*INSTRUCTIONS TO FOLLOW:* Restate verbatim the span of lines below between the line with "else if off = 0x22C" and the line with "else if fn = 0 && off = 0x6004 then", including those two lines, and only that span.

+++ INPUT FOR THIS TASK +++

/-! ## LOAD_BLOCK (R79, R82, R83) -/

/-- The block a load brings: element [k][j] is stored [k][j], or [j][k] under TRANS. -/
def blockOf (core : Nat) (l : LoadD) (s : State) : Block :=
  let bits := weightBits l.fmt
  let stored := (List.range l.rows).map (fun r => unpackElems bits l.cols (s.sramRead core (l.addr + r * l.step) l.rowBytes))
  { fmt := l.fmt, mx := l.mx, k32 := l.k32, trans := l.trans, tscale := l.tscale, scales := s.sramRead core l.scaleAddr l.scaleBytes,
    elems := (List.range l.kpass).flatMap (fun k => (List.range 64).map (fun j =>
      if l.trans then (stored.getD j []).getD k 0 else (stored.getD k []).getD j 0)) }

/-- Poisoned address among those a load reads. -/
def loadPoison (core : Nat) (l : LoadD) (s : State) : Option Nat :=
  (((List.range l.rows).map (fun r => (l.addr + r * l.step, l.rowBytes))) ++ [(l.scaleAddr, l.scaleBytes)]).findSome?
    (fun x => if s.sramPoison core x.1 x.2 then some x.1 else none)

/-- A NEW pass issued before a load has still to take its block. -/
def Work.newPassBefore (w : Work) (seq : Nat) : Bool :=
  w.arrayQ.any (fun q => match q with | .pass p => decide (p.seq < seq) && !p.started && (passD p.d).new && mainRuns (passD p.d) w.lastSide | _ => false)

/-- The front load finishes: it fills the shadow bank, and a PASS that waited for it goes on. A load issued behind a NEW pass that has not taken its block has not begun (log entry 21). -/
def loadDone (core waited : Nat) (s : State) : State :=
  let w := s.work core
  match w.loadQ with
  | [] => s
  | j :: rest =>
    if w.newPassBefore j.seq then s
    else
      let l := loadD j.d
      match loadPoison core l s with
      | some a => sramFault core a j.seq s
      | none =>
        let held := match w.waitingPass with | some p => !p.started && (passD p.d).new | none => false
        let s1 := if held then addGap core waited s else s
        pumpArray core (s1.updWork core (fun w => { w with loadQ := rest, shadow := some (blockOf core l s) }))

end Sys2Proof.Machine
end

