/-- A 4-byte write with byte enables `be` at an offset: partial enables are ignored and logged; RO and RSVD words ignore writes. -/
def write32 (fn off be v : Nat) (s : State) : State :=
  if be ≠ 15 then regIgnored fn off be true s
  else if is64 fn off then writeLow fn off v s
  else if off ≥ 4 && is64 fn (off - 4) then writeHigh fn off be v s
  else if off = 0x100 then writeSummary fn v s
  else if off = 0x104 then writeEnable fn v s
  else if off = 0x108 then s.updFn fn (fun f => { f with holdoff := BitVec.ofNat 10 v })
  else if off = 0x10C then (if fn = 0 then pinsFollow s (s.updFn 0 (fun f => { f with attnEnable := BitVec.ofNat 8 (v / 2) })) else s)
  else if off = 0x208 then
    (if (s.fn fn).cmdEnable || !sizeOk (v % 32) then regIgnored fn off be true s else s.updFn fn (fun f => { f with cmdSize := BitVec.ofNat 5 v }))
  else if off = 0x20C then writeCmdEnable fn off be v s
  else if off = 0x210 then writeDoorbell fn off be v s
  else if off = 0x228 then
    (if (s.fn fn).cplEnable || !sizeOk (v % 32) then regIgnored fn off be true s else s.updFn fn (fun f => { f with cplSize := BitVec.ofNat 5 v }))
  else if off = 0x22C then writeCplEnable fn off be v s
  else if off = 0x230 then writeCplHead fn off be v s
  else if 0x3000 ≤ off && off < 0x3010 then writeMsix fn ((off - 0x3000) / 4) v s
  else if fn = 0 && off = 0x6000 then writePorter v s
  else if fn = 0 && off = 0x6004 then
    s.updSys (fun y => { y with porter := { y.porter with done := y.porter.done && !nbit v 1, rejected := y.porter.rejected && !nbit v 2 } })
  else match causeAt fn off with
    | some (tree, g) => clearCauses tree g (v % 2 ^ 24) s
    | none => s

/-- A write that reaches BAR0, or an Unsupported Request, which changes nothing (R305). -/
def barWrite (fn : Nat) (tee : Tee) (act : State → State) (s : State) : State := if s.barOpen fn tee then act s else s

def execCmdDoorbell (fn : FnId) (value : BitVec 32) (be : BitVec 4) (tee : Tee) (s : State) : Host.Outcome State Fault Refusal :=
  .next (barWrite fn.toNat tee (write32 fn.toNat 0x210 be.toNat value.toNat) s)

def execCmdEnableWrite (fn : FnId) (value : BitVec 32) (be : BitVec 4) (tee : Tee) (s : State) : Host.Outcome State Fault Refusal :=
  .next (barWrite fn.toNat tee (write32 fn.toNat 0x20C be.toNat value.toNat) s)

def execCplEnableWrite (fn : FnId) (value : BitVec 32) (be : BitVec 4) (tee : Tee) (s : State) : Host.Outcome State Fault Refusal :=
  .next (barWrite fn.toNat tee (write32 fn.toNat 0x22C be.toNat value.toNat) s)

def execCplHeadWrite (fn : FnId) (value : BitVec 32) (be : BitVec 4) (tee : Tee) (s : State) : Host.Outcome State Fault Refusal :=
  .next (barWrite fn.toNat tee (write32 fn.toNat 0x230 be.toNat value.toNat) s)

def execSummaryStatusWrite (fn : FnId) (value : BitVec 32) (be : BitVec 4) (tee : Tee) (s : State) : Host.Outcome State Fault Refusal :=
  .next (barWrite fn.toNat tee (write32 fn.toNat 0x100 be.toNat value.toNat) s)

def execSummaryEnableWrite (fn : FnId) (value : BitVec 32) (be : BitVec 4) (tee : Tee) (s : State) : Host.Outcome State Fault Refusal :=
  .next (barWrite fn.toNat tee (write32 fn.toNat 0x104 be.toNat value.toNat) s)

def execCauseWrite (fn : FnId) (offset : BitVec 16) (value : BitVec 32) (be : BitVec 4) (tee : Tee) (s : State) : Host.Outcome State Fault Refusal :=
  .next (barWrite fn.toNat tee (write32 fn.toNat offset.toNat be.toNat value.toNat) s)

def execRegLowHalfWrite (fn : FnId) (offset : BitVec 16) (value : BitVec 32) (be : BitVec 4) (tee : Tee) (s : State) : Host.Outcome State Fault Refusal :=
  .next (barWrite fn.toNat tee (write32 fn.toNat offset.toNat be.toNat value.toNat) s)

def execRegHighHalfWrite (fn : FnId) (offset : BitVec 16) (value : BitVec 32) (be : BitVec 4) (tee : Tee) (s : State) : Host.Outcome State Fault Refusal :=
  .next (barWrite fn.toNat tee (write32 fn.toNat offset.toNat be.toNat value.toNat) s)

/-- REGISTER_WRITE of up to 8 bytes from a 4-byte aligned offset: one access where it is an aligned 8-byte write to a 64-bit register, else a sequence of 4-byte accesses in rising order (R303). -/
def wideWrite (fn off be v : Nat) (s : State) : State :=
  if be = 255 && off % 8 = 0 && is64 fn off then write64 fn off 15 v s
  else
    let s1 := if be % 16 = 0 then s else write32 fn off (be % 16) (loWord v) s
    if be / 16 = 0 then s1 else write32 fn (off + 4) (be / 16) (hiWord v) s1

def execRegisterWrite (fn : FnId) (offset : BitVec 16) (value : BitVec 64) (be : BitVec 8) (tee : Tee) (s : State) : Host.Outcome State Fault Refusal :=
  .next (barWrite fn.toNat tee (wideWrite fn.toNat offset.toNat be.toNat value.toNat) s)

/-- INTR_HOLDOFF_EXPIRY: a message that was due is sent (R324). -/
def execIntrHoldoffExpiry (fn : FnId) (s : State) : Host.Outcome State Fault Refusal :=
  let i := fn.toNat
  .next (if (s.fn i).msgDue then sendMessage i s else s)

/-- MSIX_UNMASK: the vector is enabled and unmasked, and sends the message that its PBA bit holds (log entry 25). -/
def execMsixUnmask (fn : FnId) (s : State) : Host.Outcome State Fault Refusal :=
  let i := fn.toNat
  .next (if !s.fnExists i then s
    else
      let s1 := pinsFollow s (s.updFn i (fun f => { f with msixEnable := true, msixFnMask := false, msixTable := f.msixTable &&& ~~~(1#128 <<< 96) }))
      if (s1.fn i).pba then sendMessage i s1 else s1)

end Sys2Proof.Machine
end

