-- ==== Sys2Proof/Machine/ImageForm.lean ====
section
/-! DEFINITION. The Viltal image as bytes: its sections read into the tables of State, the checks of stage 1 of R360, and relocation (13_command_set R350 to R360; 11_mapping R284, R285, R287; 10_fabric R276). -/

namespace Sys2Proof.Machine

/-- A number has no bit set outside the named ranges. -/
def onlyBits (v : Nat) (fs : List (Nat × Nat)) : Bool := v &&& (fs.foldl (fun m f => m ||| maskOf f.1 f.2) 0) == v

/-! ## Member maps (Table 11-1, R284) -/

def mapEnt (v : Nat) : MapEnt := { device := nfld v 13 0, flowBase := nfld v 33 14, group := nfld v 41 34 }

def parseMap (bs : Bytes) : List MapEnt := (List.range (bs.length / 8)).map (fun i => mapEnt (num bs (8 * i) 8))

/-- No entry's device is listed again. -/
def distinct : List Nat → Bool
  | [] => true
  | x :: xs => !xs.contains x && distinct xs

/-- The rules of R284 for a map of this device. -/
def mapOk (dev : Nat) (bs : Bytes) : Bool :=
  let m := parseMap bs
  bs.length % 8 == 0 && decide (1 ≤ m.length) && decide (m.length ≤ 12288)
  && (List.range m.length).all (fun i => decide (num bs (8 * i) 8 < 2 ^ 42))
  && m.all (fun e => decide (e.device ≤ 12287)) && distinct (m.map (·.device)) && m.any (fun e => e.device == dev)

/-- Index of this device in a map. -/
def selfIn (dev : Nat) (m : List MapEnt) : Nat := (m.findIdx? (fun e => e.device == dev)).getD 0

/-! ## Header and directory (Tables 13-15 to 13-17) -/

structure SecDir where
  typ : Nat
  entry : Nat
  count : Nat
  off : Nat
  len : Nat
deriving DecidableEq, Repr

def imageHdr (bs : Bytes) : Nat := num bs 0 128
def dirWord (bs : Bytes) (i : Nat) : Nat := num bs (128 + 32 * i) 32

def secDir (v : Nat) : SecDir := { typ := nfld v 15 0, entry := nfld v 31 16, count := nfld v 63 32, off := nfld v 127 64, len := nfld v 191 128 }

def imageSecs (bs : Bytes) : List SecDir := (List.range (nfld (imageHdr bs) 79 72)).map (fun i => secDir (dirWord bs i))

/-- ENTRY_BYTES of a section type; nothing where the type is not defined. -/
def entryBytes (t : Nat) : Option Nat := [96, 16, 32, 32, 16, 16, 16, 32, 64, 16, 32, 16, 1][t - 1]?.filter (fun _ => t != 0)

def rtKeepOf (bs : Bytes) : Nat := nfld (imageHdr bs) 210 192

/-- First byte of the reserved area under a header's RT_KEEP. -/
def areaOf (bs : Bytes) : Nat := sramBytes - rtKeepOf bs

def headerOk (bs : Bytes) : Bool :=
  let h := imageHdr bs
  let keep := rtKeepOf bs
  let smap := nfld h 242 224
  let ea := nfld h 274 256
  let el := nfld h 294 275
  decide (128 ≤ bs.length) && decide (bs.length ≤ 2 ^ 30)
  && nfld h 31 0 == 0x56494C54 && nfld h 47 32 == 1 && nfld h 63 48 == 0x0096
  && decide (nfld h 71 64 ≤ Config.step) && decide (1 ≤ nfld h 79 72) && decide (nfld h 79 72 ≤ 16)
  && nfld h 191 128 == bs.length && nfld h 127 96 == crc32c (bs.drop 128)
  && onlyBits h [(79, 0), (127, 96), (191, 128), (210, 192), (242, 224), (274, 256), (294, 275)]
  && keep % 4096 == 0 && decide (keep ≤ 262144)
  && smap % 64 == 0 && (if keep = 0 then smap == 0 else decide (areaOf bs ≤ smap) && decide (smap < sramBytes))
  && ea % 64 == 0 && el % 128 == 0 && decide (el ≤ 262144) && decide (ea + el ≤ sramBytes) && (el != 0 || ea == 0)

def secOk (bs : Bytes) (n : Nat) (v : Nat) : Bool :=
  let d := secDir v
  entryBytes d.typ == some d.entry && d.len == d.count * d.entry && d.off % 64 == 0
  && decide (128 + 32 * n ≤ d.off) && decide (d.off + d.len ≤ bs.length) && decide (v < 2 ^ 192)

/-- No two ranges of a list overlap. -/
def apart : List (Nat × Nat) → Bool
  | [] => true
  | r :: rs => rs.all (fun q => !overlaps r.1 r.2 q.1 q.2) && apart rs

def dirOk (bs : Bytes) : Bool :=
  let ds := imageSecs bs
  decide (128 + 32 * ds.length ≤ bs.length) && (List.range ds.length).all (fun i => secOk bs ds.length (dirWord bs i))
  && distinct (ds.map (·.typ)) && [1, 2, 3, 4, 11].all (fun t => ds.any (fun d => d.typ == t))
  && apart ((ds.filter (fun d => d.len != 0)).map (fun d => (d.off, d.len)))
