def askOf (e : Entry) : Ask :=
  { groups := BitVec.ofNat 64 (fld e 415 352), syncs := fld e 429 416, flows := fld e 467 448, fast := fld e 511 480, slow := fld e 543 512,
    cat := fld e 560 544, hot := fld e 589 576, fastMask := fld e 651 640, slowMask := fld e 671 656 }

def askFields : List (Nat × Nat) :=
  objBits ++ [(415, 352), (429, 416), (467, 448), (511, 480), (543, 512), (560, 544), (589, 576), (651, 640), (671, 656)]

/-- Some group of a mask lies on a die: 0 West, 1 East (R20). -/
def onDie (groups : BitVec 64) (d : Nat) : Bool := (groups.toNat >>> (32 * d)) % 2 ^ 32 != 0

/-- Parts in service of the dies that hold a group: the default masks (R451). -/
def defaultMask (s : State) (groups : BitVec 64) (perDie first : Nat) : Nat :=
  (List.range (2 * perDie)).foldl (fun m k => if onDie groups (k / perDie) && !s.sys.failedParts.getLsbD (first + k) then m ||| (1 <<< k) else m) 0

def Ask.fastOf (a : Ask) (s : State) : Nat := if a.fastMask = 0 then defaultMask s a.groups 6 0 else a.fastMask
def Ask.slowOf (a : Ask) (s : State) : Nat := if a.slowMask = 0 then defaultMask s a.groups 8 12 else a.slowMask

def slowParts (mask : Nat) : List Nat := (bitsOf 16 mask).map (· + 12)

/-- A group may be given out: in no stall, in service, under no group test, its Clerk's half running (R95, R196, R430). -/
def groupFree (s : State) (g : Nat) : Bool :=
  (s.ownerOf g).isNone && !(s.group g).outOfService && s.acts.all (fun (a : Act) => !(a.kind == .cg && a.res.contains (.group g)))
  && s.sys.stoppedHalf != some (if g < 32 then .west else .east)

/-- Weights on every part and direction, with a stall in an instance's place, sum to at most 1 (R159, R211). -/
def weightsFit (s : State) (i : Nat) (st : Stall) : Bool :=
  (List.range 30).all (fun k => decide (((otherStalls s i).map (fun x => x.weight k)).foldl (· + ·) 0 + st.weight k ≤ 65536))

/-- Every member of the stall's sets has a weight, and is in service (R451). -/
def membersOk (s : State) (st : Stall) : Bool :=
  (bitsOf 12 st.fastMask ++ slowParts st.slowMask).all (fun p => st.weight p != 0 && !s.sys.failedParts.getLsbD p)

/-- Catalogue and hot-set quotas of all stalls (R113). -/
def quotasFit (s : State) (i : Nat) (a : Ask) : Bool :=
  decide (((otherStalls s i).map (·.cat)).foldl (· + ·) 0 + a.cat ≤ 65536) && decide (((otherStalls s i).map (·.hot)).foldl (· + ·) 0 + a.hot ≤ 8192)

/-- First ids for a request: kept where the count stays, else the lowest free range. -/
def rangeFor (old : Option (Nat × Nat)) (used : List (Nat × Nat)) (n lo hi : Nat) : Option Nat :=
  match old with
  | some (b, m) => if m = n then some b else if n = 0 then some 0 else fitRun used n 1 lo hi
  | none => if n = 0 then some 0 else fitRun used n 1 lo hi

/-- The set for a mask and quota: kept where parts and size stay, else a new one. -/
def setFor (s : State) (old : Option Nat) (parts : List Nat) (bytes : Nat) : Option (Nat × State) :=
  let keep : Bool := match old.bind (fun k => s.sets[k]?) with
    | some ps => ps.parts == parts && ps.size == cdiv bytes (512 * parts.length) * (512 * parts.length)
    | none => false
  if keep then old.map (fun k => (k, s)) else (placeSet s parts bytes).map (fun ps => addSet ps s)

/-- The stall that a request gives an instance, with its sets entered; nothing where something does not fit. -/
def planStall (s : State) (i : Nat) (a : Ask) : Option (Stall × State) :=
  let old := s.stall i
  let fm := a.fastOf s
  let sm := a.slowOf s
  let own := fun (g : Nat) => match old with | some st => st.groups.getLsbD g | none => false
  if !(bitsOf 64 a.groups.toNat).all (fun g => own g || groupFree s g) || !quotasFit s i a then none
  else
    let syncs := (otherStalls s i).map (fun st => (st.syncBase, st.syncCount))
    let flows := (otherStalls s i).map (fun st => (st.flowBase, st.flows))
    match rangeFor (old.map (fun st => (st.syncBase, st.syncCount))) syncs a.syncs 1 16384, rangeFor (old.map (fun st => (st.flowBase, st.flows))) flows a.flows 1 1048576 with
    | some sb, some fb =>
      let st0 : Stall := { groups := a.groups, syncBase := sb, syncCount := a.syncs, flowBase := fb, flows := a.flows, fast := a.fast, slow := a.slow, cat := a.cat, hot := a.hot, fastMask := fm, slowMask := sm, fastSet := 0, slowSet := 0, weights := (old.map (·.weights)).getD [], inReset := (old.map (·.inReset)).getD false }
      if !weightsFit s i st0 || !membersOk s st0 then none
      else
        -- the old sets stand until their pages have moved; sets without pages make room
        let inUse := fun (k : Nat) => s.pages.any (fun p => p.2.valid && p.2.set == k)
        let s0 : State := match old with
          | some o => if inUse o.fastSet || inUse o.slowSet then s else s.updInst i (fun n => { n with stall := none })
          | none => s
        match setFor s0 (old.map (·.fastSet)) (bitsOf 12 fm) (a.fast * 65536) with
        | none => none
        | some (k, s1) =>
          -- the slow-tier set is chosen while the fast-tier set holds its place
          match setFor (s1.updInst i (fun n => { n with stall := some { st0 with fastSet := k, slowSet := (old.map (·.slowSet)).getD k } })) (old.map (·.slowSet)) (slowParts sm) (a.slow * 65536) with
          | none => none
          | some (m, s2) => some ({ st0 with fastSet := k, slowSet := m }, s2)
    | _, _ => none

/-- RESULT of CREATE and RESIZE. -/
def Stall.ranges (st : Stall) : Nat := st.syncBase + st.flowBase <<< 14

/-- Cores of a group list. -/
def coresOf (gs : List Nat) : List Nat := gs.flatMap (fun g => (List.range 64).map (fun k => g * 64 + k))

/-- CREATE: a stall for an instance under a new generation (R196, R363). -/
def createStall (i : Nat) (e : Entry) (s : State) : State :=
  let o := eObj e
  let a := askOf e
  if (s.stall o).isSome || !s.fnExists o || s.sys.testState then refuseCmd i e St.refusedState s
  else match planStall s o a with
    | none => refuseCmd i e St.refusedFit s
    | some (st, s1) =>
      let s2 := raiseOrWait o (clearCores st.cores (dropObjects st s1))
      answerCmd i e St.done st.ranges (followHeat o (s2.updInst o (fun n => { n with stall := some st })))

def execInstanceCreate (fn : FnId) (e : Entry) (s : State) : Host.Outcome State Fault Refusal :=
  let i := fn.toNat
  .next (runCmd i e { fields := askFields, pf := true, bad := decide (eObj e ≥ 64) || (askOf e).groups == 0, busy := s.instBusy (eObj e) } (createStall i e) s)

/-- A bubble slot of the tables of an instance stays longer than 2 × T_susp (R218). -/
def suspendFits (s : State) (i : Nat) (st : Stall) : Bool :=
  let slots := (match (s.inst i).almanac with | some t => t.slots | none => []) ++ (match (s.inst i).nextAlmanac with | some t => t.slots | none => [])
  slots.all (fun sl => !sl.bubble || outlasts s st sl.length)

/-- Move the pages of an instance from one set to another (R163, R451); nothing where one finds no room. -/
def moveSet (i old new : Nat) : List (Nat × Pte) → State → Option State
  | [], s => some s
  | (k, e) :: ps, s =>
    if !(e.valid && e.home != .store && e.set == old && !e.base && e.inst == i) then moveSet i old new ps s
    else match freeFrame s new e.frames (if e.big && !e.packed then 32 else 1) with
      | none => none
      | some f =>
        let e' := { e with set := new, frame := f }
        moveSet i old new ps (zeroPage e e.frames ((copyLines i k e e' (keyAddr k / 128) [] s).setPte k e'))

/-- Residents beyond a smaller share or quota go back to their homes. -/
def trimResidents (i : Nat) (st : Stall) (s : State) : State :=
  forEach (fun (a : Adapter) s =>
    match a.slot with
    | some k => if k ≥ st.hot || decide (s.fixedUnits i + s.adapterUnits i > st.fast) then evict i a.id s else s
    | none => s) (s.inst i).adapters s

/-- The request changes nothing of a stall but its groups (R341). -/
def sameButGroups (s : State) (st : Stall) (a : Ask) : Bool :=
  a.syncs == st.syncCount && a.flows == st.flows && a.fast == st.fast && a.slow == st.slow && a.cat == st.cat && a.hot == st.hot
  && (a.fastMask == st.fastMask || (a.fastMask == 0 && st.fastMask == ({ a with groups := st.groups } : Ask).fastOf s))
  && (a.slowMask == st.slowMask || (a.slowMask == 0 && st.slowMask == ({ a with groups := st.groups } : Ask).slowOf s))

/-- The request replaces groups that left service by as many free ones, and nothing else (R214, R341). -/
def onlyReplaces (s : State) (st : Stall) (a : Ask) : Bool :=
  let gone := st.groupList.filter (fun g => !a.groups.getLsbD g)
  let new := (bitsOf 64 a.groups.toNat).filter (fun g => !st.groups.getLsbD g)
  sameButGroups s st a && gone.all (fun g => (s.group g).outOfService) && gone.length == new.length && new.all (groupFree s)

def tdiHolds (n : Inst) : Bool := n.tdi == .locked || n.tdi == .run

+++

*EXPECTED ANSWER:*
  else if off = 0x22C then writeCplEnable fn off be v s
  else if off = 0x230 then writeCplHead fn off be v s
  else if 0x3000 ≤ off && off < 0x3010 then writeMsix fn ((off - 0x3000) / 4) v s
  else if fn = 0 && off = 0x6000 then writePorter v s
  else if fn = 0 && off = 0x6004 then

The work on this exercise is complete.